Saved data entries
• • • • • • •

/-- The sweep stack holds at most 32 ranges, 31 while a popped one is in hand, each with lo ≤ hi, and none without a sweep; a popped range is in
one place; an OFF bus has no cycle, no work in hand, no sweep and no zone ARMED for the end of its cycle; a stopped main domain has its bus OFF or
RUNNING and no zone ARMED (R15, R17, R123, R125, R138, R143, R147). -/
def State.BusSound (s : State) : Prop :=
  s.abm.sweep.stack.length ≤ 32 ∧ (∀ r ∈ s.abm.sweep.stack, r.lo ≤ r.hi) ∧ (s.abm.sweep.active = false → s.abm.sweep.stack = []) ∧
    (∀ r, s.abm.activity.range = some r → r.lo ≤ r.hi ∧ s.abm.sweep.stack.length ≤ 31 ∧ s.abm.sweep.active = true) ∧
    (∀ a r, s.atu.handed = some a → a.range = some r →
      r.lo ≤ r.hi ∧ s.abm.sweep.stack.length ≤ 31 ∧ s.abm.sweep.active = true ∧ s.abm.activity = .none) ∧
    (s.abm.bus = .off → s.abm.cycle = none ∧ s.abm.activity = .none ∧ s.abm.sweep.active = false ∧
      ∀ z : ZoneNo, s.zones[z].state ≠ .armed) ∧
    (s.ssv.domain ≠ .running → s.abm.bus ≠ .stopping ∧ ∀ z : ZoneNo, s.zones[z].state ≠ .armed)

end Sys2Proof.Machine
end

• • • • • • •

• **How to complete this task**: In this exercise, you retype all of the data exactly as it appears above.

• **Output**:
/-- The sweep stack holds at most 32 ranges, 31 while a popped one is in hand, each with lo ≤ hi, and none without a sweep; a popped range is in
one place; an OFF bus has no cycle, no work in hand, no sweep and no zone ARMED for the end of its cycle; a stopped main domain has its bus OFF or
RUNNING and no zone ARMED (R15, R17, R123, R125, R138, R143, R147). -/
def State.BusSound (s : State) : Prop :=
  s.abm.sweep.stack.length ≤ 32 ∧ (∀ r ∈ s.abm.sweep.stack, r.lo ≤ r.hi) ∧ (s.abm.sweep.active = false → s.abm.sweep.stack = []) ∧
    (∀ r, s.abm.activity.range = some r → r.lo ≤ r.hi ∧ s.abm.sweep.stack.length ≤ 31 ∧ s.abm.sweep.active = true) ∧
    (∀ a r, s.atu.handed = some a → a.range = some r →
      r.lo ≤ r.hi ∧ s.abm.sweep.stack.length ≤ 31 ∧ s.abm.sweep.active = true ∧ s.abm.activity = .none) ∧
    (s.abm.bus = .off → s.abm.cycle = none ∧ s.abm.activity = .none ∧ s.abm.sweep.active = false ∧
      ∀ z : ZoneNo, s.zones[z].state ≠ .armed) ∧
    (s.ssv.domain ≠ .running → s.abm.bus ≠ .stopping ∧ ∀ z : ZoneNo, s.zones[z].state ≠ .armed)

end Sys2Proof.Machine
end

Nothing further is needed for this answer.